The second example of the effect of database size on etcd synchronization is that if there is a change of 10% of the etcd database during disconnection of one of the control plane nodes, the sync needs to transfer at least 100 MB. Transferring 100 MB over a 1 Gbps link takes 800 ms. On clusters with regular transactions with the Kubernetes API, the larger the etcd database size, the more network instabilities will cause control plane instabilities.

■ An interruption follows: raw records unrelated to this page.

-- ==== Sys2Proof/Safety.lean ====
section
/-! DEFINITION. A safe run, and the terms in which claims are made. -/

namespace Sys2Proof.Machine

/-- A step answers a next state: neither a fault of the model nor a refusal. -/
def goesOn (s : State) : Prop := ∃ t, step s = .next t

/-- What follows the effect of an A or E slot that goes on: the region is committed if the slot commits it, the pc moves
to the next slot, and the slot is counted. -/
def State.retired (s : State) (i : Instr) : State :=
  ((s.modCtx (·.commitRegion i)).modCtx Ctx.advance).modHere (·.count 1)

/-- What follows the effect of a slot that transfers control: as `retired`, but the pc is the target, and the transfer's
own address is kept for the target's checks (R75, R76). -/
def State.jumped (s : State) (i : Instr) (target : Word) : State :=
  ((s.modCtx (·.commitRegion i)).modCtx (fun c => { c.goto target with xfer := some c.pc })).modHere (·.count 1)

/-- What follows the effect of a slot that sets the pc itself, or ends the firing. -/
def State.stayed (s : State) (i : Instr) : State := (s.modCtx (·.commitRegion i)).modHere (·.count 1)

/-- The current context issues the slot i now: it has a firing that waits for nothing, its mode allows the slot, its
predicate is true, and no register it names is waited for (R60, R73, R162, R261). -/
structure Issues (i : Instr) (h : Hd) (s : State) : Prop where
  can : s.ctx.canIssue = true
  allowed : (i.privileged && s.ctx.mode == .u) = false
  pred : s.ctx.rp h.pg.toNat = true
  mode : s.ctx.mode = .u ∨ (i.stream ≠ .x ∧ h.qs = [] ∧ ∀ o, i ≠ .idem o)
  regs : ∀ k ∈ i.gRegs, s.ctx.pendOf k = .ready

end Sys2Proof.Machine

section
open Sys2Proof Sys2Proof.Machine

/-! ### What claims suppose of a state -/

/-- The X-half runs the head entry e of the current context, an entry of i whose predicate held and that no SKIP drops
(R87, R193, R263). -/
structure Claims.Runs (i : Instr) (e : XEntry) (s : State) : Prop where
  half : s.half = true
  can : s.ctx.canRun = true
  head : s.ctx.xhead = some e
  live : e.live = true
  same : e.i = i
  unskipped : e.skip = false

/-- An entry has run to its end: its readers are released and it leaves the sequencer, or the loop goes on (R78, R213). -/
def Claims.ended (e : XEntry) (s : State) : State :=
  ((s.modHere (·.count 2)).modHere (·.dropReaders e.held)).modCtx Ctx.popEntry

/-- An entry has started, and another act completes it (R217). -/
def Claims.started (s : State) : State := (s.modHere (·.count 2)).modCtx (fun c => { c with xbusy := true })

/-- The dispatch of an X slot is not held up: the A-half issues in U mode, the predicate is true, the sequencer has room
and ends in no loop, and no register the slot names is waited for (R73, R87, R191). -/
structure Claims.Dispatches (i : Instr) (h : Hd) (s : State) : Prop where
  half : s.half = false
  can : s.ctx.canIssue = true
  user : s.ctx.mode = .u
  unskipped : s.ctx.xskip = false
  pred : s.ctx.rp h.pg.toNat = true
  room : s.ctx.xcount < 16
  flat : ∀ l, XItem.loop l ∉ s.ctx.xseq
  regs : ∀ k ∈ i.gRegs, s.ctx.pendOf k = .ready
  sources : ∀ k, Reg.g k ∈ [h.s1, h.s2, h.s3] → s.ctx.pendOf k.toNat = .ready

/-- No lane raised a condition that the slot asked to trap (R155). -/
def Claims.quiet (o : XOps) (fl : List Flags) : Prop :=
  ∀ x ∈ fl, (o.tv = true → x.getLsbD 4 = false) ∧ (o.tz = true → x.getLsbD 3 = false)

/-- An access of the current context to n bytes at p has nothing to wait for: no acquire of the context is outstanding,
no HC access of it when p is of class HC, and no access of it to the same bytes (R175, R176, R277). -/
structure Claims.Clear (s : State) (p : Phys) (n : Nat) : Prop where
  acquired : s.acqOut = false
  ordered : s.inHcOrder p = true → s.hcOut = false
  posted : s.ctx.postedOverlap p.ga n = false
  pending : s.ownPending p.ga n = false

/-- n bytes at p lie in a role of the current core's own pool that no pool move holds back, and what is read there is sound
(R107, R116, R386). -/
structure Claims.Own (s : State) (p : Phys) (n : Nat) (write : Bool) : Prop where
  own : s.isOwn p = true
  still : s.here.poolWaits (gaSpace p.ga) (gaOff p.ga) n write = false
  inRole : s.here.inRole (gaSpace p.ga) (gaOff p.ga) n = true
  sound : write = false → s.bad p.ga n = false

/-- An access that no copy serves is counted as a CCH miss when it goes to memory (R387). -/
def Claims.missed (s : State) (p : Phys) : State := if p.isDram then s.modHere (·.count 0x005) else s

/-- A release waits for the accesses its scope names (R176, R181). -/
def Claims.FencedTo (s : State) (scope : Nat) : Prop :=
  s.loadsOut = false ∧ s.ctx.fenced scope = true ∧ s.ctx.storeErr = none

end
end

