/-! ### Links, packets, hosts and power -/

/-- Package pkg runs, and the LINKCTL of its port n lets it go on (R393, R394). -/
structure Claims.Linked (s : State) (pkg n : Nat) : Prop where
  runs : s.pkgRuns pkg = true
  enabled : (s.port pkg n).en = true
  steady : (s.port pkg n).retrain = false

/-- The port comes to a state with locked lanes now (R393, R394). -/
def Claims.port (s : State) (pkg n : Nat) (st : LinkState) (lanes : Nat) : State :=
  s.setPortOf pkg n { s.port pkg n with st := st, lanes := lanes, since := s.now }

/-- The port fails with a cause (R393, R394). -/
def Claims.failed (s : State) (pkg n lanes cause : Nat) : State :=
  s.setPortOf pkg n { s.port pkg n with st := .failed, lanes := lanes, since := s.now, cause := cause }

/-- One free value is taken. -/
def Claims.counted (s : State) (n : Nat) : State := { s with fresh := s.fresh + n }

/-- A port of a running package whose LINKCTL does not stop it goes from DISABLED to AN, from AN within 500 ms to TRAIN, from TRAIN within 500 ms to ALIGN, from ALIGN within 10 ms to ASSOC with four locked lanes, from ASSOC within 100 ms to UP, and from FAILED after 1 s to AN; at its limit AN fails with cause 1 or 2, TRAIN with 3, ALIGN with 4, ASSOC with 6, and ASSOC refused fails with 5; an UP port that fails goes to FAILED with cause 4 and one more flap. EN = 0 takes any other port to DISABLED with cause 8, and RETRAIN takes any port but a DISABLED one back to AN. A row does nothing in another state. LANES is 15 from a lock on, a free value after a failure, and 0 in the states before (log entry 88), and which of the causes 1 and 2 is a free choice (log entry 89). (21_fabric.md R393; 21_fabric.md R394) -/
def Obligations.Links : Prop :=
  ∀ (s : State) (pkg n : Nat),
    let p := s.port pkg n
    let up := s.now - p.since
    let flaps := if p.st = .up then min (p.flaps + 1) 0xFFFF else p.flaps
    let lanes := (Config.freeValue s.fresh).toNat % 16
    (Claims.Linked s pkg n →
      (p.st = .disabled → exec (.linkEnable pkg n) s = .next (Claims.port s pkg n .an 0)) ∧
      (p.st = .an → up ≤ 400000000 → exec (.linkAnResolved pkg n) s = .next (Claims.port s pkg n .train 0)) ∧
      (p.st = .an → 400000000 ≤ up → exec (.linkAnTimeout pkg n) s =
        .next (Claims.failed (Claims.counted s 1) pkg n 0 (if Config.choice s.fresh then 2 else 1))) ∧
      (p.st = .train → up ≤ 400000000 → exec (.linkTrainDone pkg n) s = .next (Claims.port s pkg n .align 0)) ∧
      (p.st = .train → 400000000 ≤ up → exec (.linkTrainTimeout pkg n) s = .next (Claims.failed s pkg n 0 3)) ∧
      (p.st = .align → up ≤ 8000000 → exec (.linkLock pkg n) s = .next (Claims.port s pkg n .assoc 15)) ∧
      (p.st = .align → 8000000 ≤ up → exec (.linkLockTimeout pkg n) s =
        .next (Claims.failed (Claims.counted s 1) pkg n lanes 4)) ∧
      (p.st = .assoc → up ≤ 80000000 → exec (.linkAssocDone pkg n) s = .next (Claims.port s pkg n .up 15)) ∧
      (p.st = .assoc → up ≤ 80000000 → exec (.linkAssocRefused pkg n) s =
        .next (Claims.failed (Claims.counted s 1) pkg n lanes 5)) ∧
      (p.st = .assoc → 80000000 ≤ up → exec (.linkAssocTimeout pkg n) s =
        .next (Claims.failed (Claims.counted s 1) pkg n lanes 6)) ∧
      (p.st = .up → exec (.linkFail pkg n) s = .next ((Claims.counted s 1).setPortOf pkg n
        { p with st := .failed, lanes := lanes, since := s.now, cause := 4, flaps := min (p.flaps + 1) 0xFFFF })) ∧
      (p.st = .failed → 800000000 ≤ up → exec (.linkFailedRetry pkg n) s = .next (Claims.port s pkg n .an 0)) ∧
      (p.st ≠ .disabled → exec (.linkEnable pkg n) s = .next s) ∧
      (p.st ≠ .failed → exec (.linkFailedRetry pkg n) s = .next s)) ∧
    (s.pkgRuns pkg = true → p.en = false → p.st ≠ .disabled → exec (.linkDisable pkg n) s = .next (s.setPortOf pkg n
      { p with st := .disabled, lanes := 0, since := s.now, cause := 8, flaps := flaps })) ∧
    (s.pkgRuns pkg = true → p.retrain = true → p.st ≠ .disabled → exec (.linkRetrain pkg n) s = .next (s.setPortOf pkg n
      { p with st := .an, lanes := 0, since := s.now, retrain := false, flaps := flaps })) ∧
    (s.pkgRuns pkg = true → p.retrain = true → p.st = .disabled → exec (.linkRetrain pkg n) s =
      .next (s.setPortOf pkg n { p with retrain := false }))
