-- ==== Sys2Proof/Laws/State.lean ====
section
/-! SUPPORT. What each update leaves alone: one lemma for each field and each named update, so that no proof unfolds a
record update; and what the update does to what it updates. -/

namespace Sys2Proof.Machine

/-! ### setCore -/

@[simp] theorem State.setCore_mem (s : State) (k : Nat) (c : Core) : (s.setCore k c).mem = s.mem := rfl
@[simp] theorem State.setCore_errs (s : State) (k : Nat) (c : Core) : (s.setCore k c).errs = s.errs := rfl
@[simp] theorem State.setCore_ues (s : State) (k : Nat) (c : Core) : (s.setCore k c).ues = s.ues := rfl
@[simp] theorem State.setCore_quads (s : State) (k : Nat) (c : Core) : (s.setCore k c).quads = s.quads := rfl
@[simp] theorem State.setCore_clusters (s : State) (k : Nat) (c : Core) : (s.setCore k c).clusters = s.clusters := rfl
@[simp] theorem State.setCore_packages (s : State) (k : Nat) (c : Core) : (s.setCore k c).packages = s.packages := rfl
@[simp] theorem State.setCore_txns (s : State) (k : Nat) (c : Core) : (s.setCore k c).txns = s.txns := rfl
@[simp] theorem State.setCore_flights (s : State) (k : Nat) (c : Core) : (s.setCore k c).flights = s.flights := rfl
@[simp] theorem State.setCore_core (s : State) (k : Nat) (c : Core) : (s.setCore k c).core = s.core := rfl
@[simp] theorem State.setCore_fc (s : State) (k : Nat) (c : Core) : (s.setCore k c).fc = s.fc := rfl
@[simp] theorem State.setCore_half (s : State) (k : Nat) (c : Core) : (s.setCore k c).half = s.half := rfl
@[simp] theorem State.setCore_turn (s : State) (k : Nat) (c : Core) : (s.setCore k c).turn = s.turn := rfl
@[simp] theorem State.setCore_now (s : State) (k : Nat) (c : Core) : (s.setCore k c).now = s.now := rfl
@[simp] theorem State.setCore_fresh (s : State) (k : Nat) (c : Core) : (s.setCore k c).fresh = s.fresh := rfl
@[simp] theorem State.setCore_nextId (s : State) (k : Nat) (c : Core) : (s.setCore k c).nextId = s.nextId := rfl
@[simp] theorem State.setCore_tick (s : State) (k : Nat) (c : Core) : (s.setCore k c).tick = s.tick := rfl
@[simp] theorem State.setCore_inputs (s : State) (k : Nat) (c : Core) : (s.setCore k c).inputs = s.inputs := rfl

/-! ### modCore -/

@[simp] theorem State.modCore_mem (s : State) (k : Nat) (f : Core → Core) : (s.modCore k f).mem = s.mem := rfl
@[simp] theorem State.modCore_errs (s : State) (k : Nat) (f : Core → Core) : (s.modCore k f).errs = s.errs := rfl
@[simp] theorem State.modCore_ues (s : State) (k : Nat) (f : Core → Core) : (s.modCore k f).ues = s.ues := rfl
@[simp] theorem State.modCore_quads (s : State) (k : Nat) (f : Core → Core) : (s.modCore k f).quads = s.quads := rfl
@[simp] theorem State.modCore_clusters (s : State) (k : Nat) (f : Core → Core) : (s.modCore k f).clusters = s.clusters := rfl
@[simp] theorem State.modCore_packages (s : State) (k : Nat) (f : Core → Core) : (s.modCore k f).packages = s.packages := rfl
@[simp] theorem State.modCore_txns (s : State) (k : Nat) (f : Core → Core) : (s.modCore k f).txns = s.txns := rfl
@[simp] theorem State.modCore_flights (s : State) (k : Nat) (f : Core → Core) : (s.modCore k f).flights = s.flights := rfl
@[simp] theorem State.modCore_core (s : State) (k : Nat) (f : Core → Core) : (s.modCore k f).core = s.core := rfl
@[simp] theorem State.modCore_fc (s : State) (k : Nat) (f : Core → Core) : (s.modCore k f).fc = s.fc := rfl
@[simp] theorem State.modCore_half (s : State) (k : Nat) (f : Core → Core) : (s.modCore k f).half = s.half := rfl
@[simp] theorem State.modCore_turn (s : State) (k : Nat) (f : Core → Core) : (s.modCore k f).turn = s.turn := rfl
@[simp] theorem State.modCore_now (s : State) (k : Nat) (f : Core → Core) : (s.modCore k f).now = s.now := rfl
@[simp] theorem State.modCore_fresh (s : State) (k : Nat) (f : Core → Core) : (s.modCore k f).fresh = s.fresh := rfl
@[simp] theorem State.modCore_nextId (s : State) (k : Nat) (f : Core → Core) : (s.modCore k f).nextId = s.nextId := rfl
@[simp] theorem State.modCore_tick (s : State) (k : Nat) (f : Core → Core) : (s.modCore k f).tick = s.tick := rfl
@[simp] theorem State.modCore_inputs (s : State) (k : Nat) (f : Core → Core) : (s.modCore k f).inputs = s.inputs := rfl
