-- ==== Sys2Proof/Laws/Memory.lean ====
section
/-! SUPPORT. Laws of tables and of memory: read after write, and that every operation keeps the canonical form. -/

namespace Sys2Proof.Machine

/-! ### Tables -/

theorem tfind_tset {α : Type} (t : Table α) (n m : Nat) (v : α) :
    tfind (tset t n v) m = if m = n then some v else tfind t m := by
  induction t with
  | nil => simp [tset, tfind]
  | cons p t ih =>
    obtain ⟨k, w⟩ := p
    simp only [tset]
    split
    · subst n; simp only [tfind]; split <;> simp_all
    · split
      · simp only [tfind]
      · simp only [tfind, ih]
        split <;> split <;> simp_all

/-- The record just stored is the one found. -/
@[simp] theorem tget_tset_same {α : Type} (d : α) (t : Table α) (n : Nat) (v : α) : tget d (tset t n v) n = v := by
  simp [tget, tfind_tset]

/-- A record stored under another key leaves this one alone. -/
theorem tget_tset_other {α : Type} (d : α) (t : Table α) {n m : Nat} (v : α) (h : m ≠ n) :
    tget d (tset t n v) m = tget d t m := by
  simp [tget, tfind_tset, h]

/-- Keys strictly rise. -/
def Rising {α : Type} (t : Table α) : Prop := t.Pairwise (fun x y => x.1 < y.1)

theorem mem_tset {α : Type} {t : Table α} {n : Nat} {v : α} {c : Nat × α} (h : c ∈ tset t n v) : c = (n, v) ∨ c ∈ t := by
  induction t with
  | nil => simpa [tset] using h
  | cons p t ih =>
    obtain ⟨k, w⟩ := p
    simp only [tset] at h
    split at h
    · simp only [List.mem_cons] at h ⊢; tauto
    · split at h
      · simpa using h
      · simp only [List.mem_cons] at h ⊢
        rcases h with h | h
        · exact .inr (.inl h)
        · exact (ih h).imp id .inr

theorem mem_tdel {α : Type} {t : Table α} {n : Nat} {c : Nat × α} (h : c ∈ tdel t n) : c ∈ t := by
  induction t with
  | nil => simp [tdel] at h
  | cons p t ih =>
    obtain ⟨k, w⟩ := p
    simp only [tdel] at h
    split at h
    · exact .tail _ h
    · simp only [List.mem_cons] at h ⊢; exact h.imp id ih

theorem Rising.tset {α : Type} {t : Table α} (h : Rising t) (n : Nat) (v : α) : Rising (tset t n v) := by
  induction t with
  | nil => simp [Rising, Machine.tset]
  | cons p t ih =>
    obtain ⟨k, w⟩ := p
    simp only [Rising, List.pairwise_cons] at h
    simp only [Machine.tset]
    split
    · rename_i e; subst e; simp only [Rising, List.pairwise_cons]; exact h
    · split
      · rename_i h1 h2
        simp only [Rising, List.pairwise_cons, List.mem_cons]
        refine ⟨?_, h⟩
        rintro c (rfl | hc)
        · exact h2
        · exact lt_trans h2 (h.1 c hc)
      · rename_i h1 h2
        simp only [Rising, List.pairwise_cons]
        refine ⟨fun c hc => ?_, ih h.2⟩
        rcases mem_tset hc with rfl | hc
        · show k < n; omega
        · exact h.1 c hc

theorem Rising.tdel {α : Type} {t : Table α} (h : Rising t) (n : Nat) : Rising (tdel t n) := by
  induction t with
  | nil => exact h
  | cons p t ih =>
    obtain ⟨k, w⟩ := p
    simp only [Rising, List.pairwise_cons] at h
    simp only [Machine.tdel]
    split
    · exact h.2
    · simp only [Rising, List.pairwise_cons]
      exact ⟨fun c hc => h.1 c (mem_tdel hc), ih h.2⟩

theorem tfind_of_lt {α : Type} {t : Table α} {n : Nat} (h : ∀ c ∈ t, n < c.1) : tfind t n = none := by
  induction t with
  | nil => rfl
  | cons p t ih =>
    obtain ⟨k, w⟩ := p
    have := h (k, w) (by simp)
    simp only [tfind]
    rw [if_neg (by simp only at this; omega), ih (fun c hc => h c (.tail _ hc))]

theorem tfind_tdel {α : Type} {t : Table α} (h : Rising t) (n m : Nat) :
    tfind (tdel t n) m = if m = n then none else tfind t m := by
  induction t with
  | nil => simp [tdel, tfind]
  | cons p t ih =>
    obtain ⟨k, w⟩ := p
    simp only [Rising, List.pairwise_cons] at h
    simp only [tdel]
    split
    · rename_i e; subst e
      by_cases e : m = n
      · subst e; rw [if_pos rfl]; exact tfind_of_lt h.1
      · simp [tfind, e]
    · simp only [tfind, ih h.2]
      split <;> split <;> simp_all

/-! ### The canonical form -/

/-- The canonical form as a property of the list: keys rise, no byte is zero. -/
theorem Memory.wf_iff {m : List Host.Cell} : Memory.wf m = true ↔ Rising m ∧ ∀ c ∈ m, c.2 ≠ 0 := by
  induction m with
  | nil => simp [Memory.wf, Rising]
  | cons p t ih =>
    obtain ⟨k, b⟩ := p
    cases t with
    | nil => simp [Memory.wf, Rising]
    | cons q t =>
      obtain ⟨k', b'⟩ := q
      simp only [Memory.wf, Bool.and_eq_true, bne_iff_ne, decide_eq_true_eq, ih]
      simp only [Rising, List.pairwise_cons, List.mem_cons, forall_eq_or_imp]
      constructor
      · rintro ⟨⟨hb, hk⟩, ⟨⟨h1, h2⟩, hb', h3⟩⟩
        exact ⟨⟨⟨hk, fun c hc => lt_trans hk (h1 c hc)⟩, h1, h2⟩, hb, hb', h3⟩
      · rintro ⟨⟨⟨hk, _⟩, h1, h2⟩, hb, hb', h3⟩
        exact ⟨⟨hb, hk⟩, ⟨h1, h2⟩, hb', h3⟩

theorem Memory.wf_write {m : List Host.Cell} (h : Memory.wf m = true) (a : Nat) (b : Byte) :
    Memory.wf (Memory.write m a b) = true := by
  rw [Memory.wf_iff] at h ⊢
  unfold Memory.write
  split
  · exact ⟨h.1.tdel a, fun c hc => h.2 c (mem_tdel hc)⟩
  · rename_i hb
    refine ⟨h.1.tset a b, fun c hc => ?_⟩
    rcases mem_tset hc with rfl | hc
    · exact hb
    · exact h.2 c hc

theorem Memory.wf_writeBytes {m : List Host.Cell} (h : Memory.wf m = true) (a : Nat) (l : List Byte) :
    Memory.wf (Memory.writeBytes m a l) = true := by
  induction l generalizing m a with
  | nil => exact h
  | cons b bs ih => exact ih (Memory.wf_write h a b) (a + 1)

theorem Memory.wf_writeNat {m : List Host.Cell} (h : Memory.wf m = true) (a n x : Nat) :
    Memory.wf (Memory.writeNat m a n x) = true := Memory.wf_writeBytes h a _

theorem Memory.wf_filter {m : List Host.Cell} (h : Memory.wf m = true) (p : Host.Cell → Bool) :
    Memory.wf (m.filter p) = true := by
  rw [Memory.wf_iff] at h ⊢
  exact ⟨h.1.filter p, fun c hc => h.2 c (List.mem_of_mem_filter hc)⟩

theorem Memory.wf_clear {m : List Host.Cell} (h : Memory.wf m = true) (a n : Nat) :
    Memory.wf (Memory.clear m a n) = true := Memory.wf_filter h _

theorem Memory.wf_foldl_write {α : Type} (f : α → Nat) (g : α → Byte) (l : List α) {m : List Host.Cell}
    (h : Memory.wf m = true) : Memory.wf (l.foldl (fun m c => Memory.write m (f c) (g c)) m) = true := by
  induction l generalizing m with
  | nil => exact h
  | cons c cs ih => exact ih (Memory.wf_write h _ _)

theorem Memory.wf_copy {m : List Host.Cell} (h : Memory.wf m = true) (src dst n : Nat) :
    Memory.wf (Memory.copy m src dst n) = true := Memory.wf_foldl_write _ _ _ (Memory.wf_clear h dst n)

/-! ### Read after write -/

theorem Memory.read_write_same {m : List Host.Cell} (h : Memory.wf m = true) (a : Nat) (b : Byte) :
    Memory.read (Memory.write m a b) a = b := by
  rw [Memory.wf_iff] at h
  unfold Memory.read Memory.write
  split
  · rename_i hb; subst hb; simp [tget, tfind_tdel h.1]
  · simp

theorem Memory.read_write_other {m : List Host.Cell} (h : Memory.wf m = true) {a a' : Nat} (b : Byte) (ha : a' ≠ a) :
    Memory.read (Memory.write m a b) a' = Memory.read m a' := by
  rw [Memory.wf_iff] at h
  unfold Memory.read Memory.write
  split
  · simp [tget, tfind_tdel h.1, ha]
  · exact tget_tset_other _ _ _ ha

/-- A byte outside the written ones reads as before; one among them reads as written. -/
theorem Memory.read_writeBytes {m : List Host.Cell} (h : Memory.wf m = true) (a : Nat) (l : List Byte) (a' : Nat) :
    Memory.read (Memory.writeBytes m a l) a' =
      if a ≤ a' ∧ a' < a + l.length then l.getD (a' - a) 0 else Memory.read m a' := by
  induction l generalizing m a with
  | nil => simp [Memory.writeBytes]
  | cons b bs ih =>
    simp only [Memory.writeBytes, ih (Memory.wf_write h a b), List.length_cons]
    by_cases e : a' = a
    · subst e
      rw [if_neg (by omega), if_pos (by omega), Memory.read_write_same h]
      simp
    · rw [Memory.read_write_other h b e]
      by_cases h1 : a ≤ a' ∧ a' < a + (bs.length + 1)
      · rw [if_pos (by omega), if_pos h1]
        obtain ⟨k, hk⟩ : ∃ k, a' - a = k + 1 := ⟨a' - a - 1, by omega⟩
        rw [hk, List.getD_cons_succ]
        congr 1; omega
      · rw [if_neg (by omega), if_neg h1]

theorem bytesOf_length (n x : Nat) : (bytesOf n x).length = n := by
  induction n generalizing x with
  | zero => rfl
  | succ n ih => simp [bytesOf, ih]

theorem natOfBytes_bytesOf (n x : Nat) : natOfBytes (bytesOf n x) = x % 256 ^ n := by
  induction n generalizing x with
  | zero => simp [bytesOf, natOfBytes, Nat.mod_one]
  | succ n ih =>
    simp only [bytesOf, natOfBytes, ih, BitVec.toNat_ofNat]
    show x % 256 + 256 * (x / 256 % 256 ^ n) = _
    rw [Nat.pow_succ, Nat.mul_comm (256 ^ n) 256, Nat.mod_mul]

theorem Memory.readBytes_length (m : List Host.Cell) (a n : Nat) : (Memory.readBytes m a n).length = n := by
  induction n generalizing a with
  | zero => rfl
  | succ n ih => simp [Memory.readBytes, ih]

theorem Memory.readBytes_writeBytes {m : List Host.Cell} (h : Memory.wf m = true) (a : Nat) (l : List Byte) :
    Memory.readBytes (Memory.writeBytes m a l) a l.length = l := by
  induction l generalizing m a with
  | nil => rfl
  | cons b bs ih =>
    simp only [List.length_cons, Memory.readBytes, Memory.writeBytes]
    rw [ih (Memory.wf_write h a b) (a + 1)]
    rw [Memory.read_writeBytes (Memory.wf_write h a b), if_neg (by omega), Memory.read_write_same h]

/-- A value stored in n bytes reads back, modulo 2^(8n) (R4). -/
theorem Memory.readNat_writeNat {m : List Host.Cell} (h : Memory.wf m = true) (a n x : Nat) :
    Memory.readNat (Memory.writeNat m a n x) a n = x % 256 ^ n := by
  have := Memory.readBytes_writeBytes h a (bytesOf n x)
  rw [bytesOf_length] at this
  rw [Memory.readNat, Memory.writeNat, this, natOfBytes_bytesOf]

theorem Memory.wf_reset : Memory.wf State.reset.mem = true := rfl

end Sys2Proof.Machine
end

In OKD, the etcd dashboard has a plot that reports the size of the etcd database. Alternatively, you can obtain the database size from the CLI by using the etcdctl
tool.
# oc get pods -n openshift-etcd -l app=etcd
NAME READY STATUS RESTARTS AGE
etcd-m0 4/4 Running 4 22h
etcd-m1 4/4 Running 4 22h
etcd-m2 4/4 Running 4 22h
# oc exec -t etcd-m0 -- etcdctl endpoint status -w simple | cut -d, -f 1,3,4
https://198.18.111.12:2379, 3.5.6, 1.1 GB
https://198.18.111.13:2379, 3.5.6, 1.1 GB
https://198.18.111.14:2379, 3.5.6, 1.1 GB
When you are using a stretched control plane, the Kebernetes API transaction rate depends on the characteristics of the particular deployment. It depends on the combination of the etcd disk latency, the etcd round trip time, and the size of objects that are written to the API. As a result, when you use stretched control planes, the cluster administrators need to test the environment to determine the sustained transaction rate that is possible for their environment. The kube-burner
tool can be used for this purpose.
You cannot determine the transaction rate of the Kubernetes API without measuring it. One of the tools that is used for load testing the control plane is kube-burner
. The binary provides a OKD wrapper for testing OKD clusters. It is used to test cluster or node density. For testing the control plane, kube-burner ocp
has three workload profiles: cluster-density
, cluster-density-v2
, and cluster-density-ms
. Each workload profile creates a series of resources designed to load the control.